> [Exercise]: Return a copy of every line in the data below that contains "when".
══════
-- ==== Sys2Proof/Machine/HostAccess.lean ====
section
/-!
DEFINITION. The host interface (46_host_interface.md): one meaning for each register access. A read
changes nothing but the record of what reads returned (20_memory.md R90; entry 9).
-/

namespace Sys2Proof.Machine

/-- A read of a staging field (46_host_interface.md R301). -/
def readStaging (f : Field) (s : State) : State := s.hostReturns (s.snap.staging.get f)

/-- A read of a published field (46_host_interface.md R300). -/
def readPublished (f : Field) (s : State) : State := s.hostReturns (s.snap.published.get f)

/-- A write of a staging field: stored unchanged, no clamp (46_host_interface.md R293). -/
def writeStaging (f : Field) (v : Word) (s : State) : State :=
  s.setSnap (s.snap.setStaging (s.snap.staging.set f v))

/-- `R.STATUS` (46_host_interface.md R295). -/
def execReadStatus (_data : Word) (s : State) : Host.Outcome State Fault Refusal :=
  .next (s.hostReturns (statusWord s))

/-- `R.UNDERRUN_COUNT` (46_host_interface.md R296). -/
def execReadUnderrunCount (_data : Word) (s : State) : Host.Outcome State Fault Refusal :=
  .next (s.hostReturns s.sched.underrunCount)

/-- `R.AMPLITUDE` (46_host_interface.md R297). -/
def execReadAmplitude (_data : Word) (s : State) : Host.Outcome State Fault Refusal :=
  .next (s.hostReturns (s.voice.amplitude.setWidth 32))

/-- `W.AMPLITUDE` (46_host_interface.md R297). -/
def execWriteAmplitude (data : Word) (s : State) : Host.Outcome State Fault Refusal :=
  .next (s.setVoice { s.voice with amplitude := unitOf data })

/-- `W.NOTE_ON` (46_host_interface.md R298). -/
def execWriteNoteOn (data : Word) (s : State) : Host.Outcome State Fault Refusal :=
  .next (s.setVoice (s.voice.trigger s.cfg data))

/-- `W.NOTE_OFF` (46_host_interface.md R299). -/
def execWriteNoteOff (_data : Word) (s : State) : Host.Outcome State Fault Refusal :=
  .next (s.setVoice s.voice.release)

/-- `W.PUBLISH` (46_host_interface.md R294). -/
def execWritePublish (_data : Word) (s : State) : Host.Outcome State Fault Refusal :=
  .next (s.setSnap s.snap.publish)

/-- `W.WAVEFORM` (46_host_interface.md R293). -/
def execWriteWaveform (data : Word) (s : State) : Host.Outcome State Fault Refusal :=
  .next (writeStaging .waveform data s)

/-- `W.CUTOFF` (46_host_interface.md R293). -/
def execWriteCutoff (data : Word) (s : State) : Host.Outcome State Fault Refusal :=
  .next (writeStaging .cutoff data s)

/-- `W.RESONANCE` (46_host_interface.md R293). -/
def execWriteResonance (data : Word) (s : State) : Host.Outcome State Fault Refusal :=
  .next (writeStaging .resonance data s)

/-- `W.ATTACK_MS` (46_host_interface.md R293). -/
def execWriteAttackMs (data : Word) (s : State) : Host.Outcome State Fault Refusal :=
  .next (writeStaging .attackMs data s)

/-- `W.DECAY_MS` (46_host_interface.md R293). -/
def execWriteDecayMs (data : Word) (s : State) : Host.Outcome State Fault Refusal :=
  .next (writeStaging .decayMs data s)

/-- `W.SUSTAIN` (46_host_interface.md R293). -/
def execWriteSustain (data : Word) (s : State) : Host.Outcome State Fault Refusal :=
  .next (writeStaging .sustain data s)

/-- `W.RELEASE_MS` (46_host_interface.md R293). -/
def execWriteReleaseMs (data : Word) (s : State) : Host.Outcome State Fault Refusal :=
  .next (writeStaging .releaseMs data s)

/-- `W.NOTE_FREQ` (46_host_interface.md R293). -/
def execWriteNoteFreq (data : Word) (s : State) : Host.Outcome State Fault Refusal :=
  .next (writeStaging .noteFreq data s)

/-- `W.GATE` (46_host_interface.md R293). -/
def execWriteGate (data : Word) (s : State) : Host.Outcome State Fault Refusal :=
  .next (writeStaging .gate data s)

/-- `R.WAVEFORM` (46_host_interface.md R301). -/
def execReadWaveform (_data : Word) (s : State) : Host.Outcome State Fault Refusal :=
  .next (readStaging .waveform s)

/-- `R.CUTOFF` (46_host_interface.md R301). -/
def execReadCutoff (_data : Word) (s : State) : Host.Outcome State Fault Refusal :=
  .next (readStaging .cutoff s)

/-- `R.RESONANCE` (46_host_interface.md R301). -/
def execReadResonance (_data : Word) (s : State) : Host.Outcome State Fault Refusal :=
  .next (readStaging .resonance s)

/-- `R.ATTACK_MS` (46_host_interface.md R301). -/
def execReadAttackMs (_data : Word) (s : State) : Host.Outcome State Fault Refusal :=
  .next (readStaging .attackMs s)

/-- `R.DECAY_MS` (46_host_interface.md R301). -/
def execReadDecayMs (_data : Word) (s : State) : Host.Outcome State Fault Refusal :=
  .next (readStaging .decayMs s)

/-- `R.SUSTAIN` (46_host_interface.md R301). -/
def execReadSustain (_data : Word) (s : State) : Host.Outcome State Fault Refusal :=
  .next (readStaging .sustain s)

/-- `R.RELEASE_MS` (46_host_interface.md R301). -/
def execReadReleaseMs (_data : Word) (s : State) : Host.Outcome State Fault Refusal :=
  .next (readStaging .releaseMs s)

/-- `R.NOTE_FREQ` (46_host_interface.md R301). -/
def execReadNoteFreq (_data : Word) (s : State) : Host.Outcome State Fault Refusal :=
  .next (readStaging .noteFreq s)

/-- `R.GATE` (46_host_interface.md R301). -/
def execReadGate (_data : Word) (s : State) : Host.Outcome State Fault Refusal :=
  .next (readStaging .gate s)

/-- `R.PUB.WAVEFORM` (46_host_interface.md R300). -/
def execReadPubWaveform (_data : Word) (s : State) : Host.Outcome State Fault Refusal :=
  .next (readPublished .waveform s)

/-- `R.PUB.CUTOFF` (46_host_interface.md R300). -/
def execReadPubCutoff (_data : Word) (s : State) : Host.Outcome State Fault Refusal :=
  .next (readPublished .cutoff s)

/-- `R.PUB.RESONANCE` (46_host_interface.md R300). -/
def execReadPubResonance (_data : Word) (s : State) : Host.Outcome State Fault Refusal :=
  .next (readPublished .resonance s)

/-- `R.PUB.ATTACK_MS` (46_host_interface.md R300). -/
def execReadPubAttackMs (_data : Word) (s : State) : Host.Outcome State Fault Refusal :=
  .next (readPublished .attackMs s)

/-- `R.PUB.DECAY_MS` (46_host_interface.md R300). -/
def execReadPubDecayMs (_data : Word) (s : State) : Host.Outcome State Fault Refusal :=
  .next (readPublished .decayMs s)

/-- `R.PUB.SUSTAIN` (46_host_interface.md R300). -/
def execReadPubSustain (_data : Word) (s : State) : Host.Outcome State Fault Refusal :=
  .next (readPublished .sustain s)

/-- `R.PUB.RELEASE_MS` (46_host_interface.md R300). -/
def execReadPubReleaseMs (_data : Word) (s : State) : Host.Outcome State Fault Refusal :=
  .next (readPublished .releaseMs s)

/-- `R.PUB.NOTE_FREQ` (46_host_interface.md R300). -/
def execReadPubNoteFreq (_data : Word) (s : State) : Host.Outcome State Fault Refusal :=
  .next (readPublished .noteFreq s)

/-- `R.PUB.GATE` (46_host_interface.md R300). -/
def execReadPubGate (_data : Word) (s : State) : Host.Outcome State Fault Refusal :=
  .next (readPublished .gate s)

/-- `RESERVED.ACCESS`: no effect; a read returns 0 (30_encoding.md R137). -/
def execReservedAccess (we : Bool) (_addr : Offset) (_data : Word) (s : State) : Host.Outcome State Fault Refusal :=
  .next (if we then s else s.hostReturns 0#32)

end Sys2Proof.Machine
end

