-- ==== Sys2Proof/Certificates/Slice0/Obligations.lean ====
section
/-!
DEFINITION. The statements for the provers, each formalising what the spec says the block does. A
statement that rests on a choice of the model says so and names the log entry.
-/

open Sys2Proof Sys2Proof.Machine

/-- O1. A step runs the operation its raw entry decodes to (00_scope.md R21, 20_memory.md R93). The
model's choice of how the total order is held (entries 1, 5): when the head of the trace decodes to
a well-formed operation, the step is exec of it in the state whose trace has lost that head and
gained what must follow at once. -/
def Obligations.StepRunsTheDecodedInstruction : Prop :=
  ∀ (s : State) (sig : Signal) (rest after : List Signal) (i : Instr),
    s.trace = sig :: rest → decode sig = .instr i after → i.wf = true →
      step s = exec i { s with trace := after ++ rest }

/-- O2. What a step does when no operation is presented (60_exceptions.md R352, 70_reset_and_hazards.md
R361, 93_implementation_defined.md X2, 93_implementation_defined.md X3). The model's choices
(entries 2, 6, 7): with an empty trace the render agent renders its next frame while a fill runs and
nothing happens otherwise; the absence of an event is dropped; a word wider than its port is refused
by name. -/
def Obligations.StepWithoutAnInstruction : Prop :=
  ∀ (s : State) (sig : Signal) (rest : List Signal),
    (s.trace = [] → s.sched.busy = true → step s = exec .renderFrame s) ∧
    (s.trace = [] → s.sched.busy = false → step s = .next s) ∧
    (s.trace = sig :: rest → decode sig = .noStep → step s = .next { s with trace := rest }) ∧
    (s.trace = sig :: rest → decode sig = .rejected .wideTransaction → step s = .refused .wideTransaction) ∧
    (s.trace = sig :: rest → decode sig = .rejected .wideEvent → step s = .refused .wideEvent)

/-- O3. A presented table word is run by the very next step (30_encoding.md R110). The model's own
placing of a word (entry 3): if the decoder reads operation i from an nbits-bit word w, the step of
s.withFetchWord nbits w is exec of i, the rest of the trace unchanged. -/
def Obligations.PresentedWordRunsNext : Prop :=
  ∀ (s : State) (nbits w : Nat) (i : Instr), decodeTableWord nbits w = some i →
    ∃ after, decode (wordSignal nbits w) = .instr i after ∧
      step (s.withFetchWord nbits w) = exec i { s with trace := after ++ s.trace }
══════
> [Response to this exercise]:
model's choice of how the total order is held (entries 1, 5): when the head of the trace decodes to
/-- O2. What a step does when no operation is presented (60_exceptions.md R352, 70_reset_and_hazards.md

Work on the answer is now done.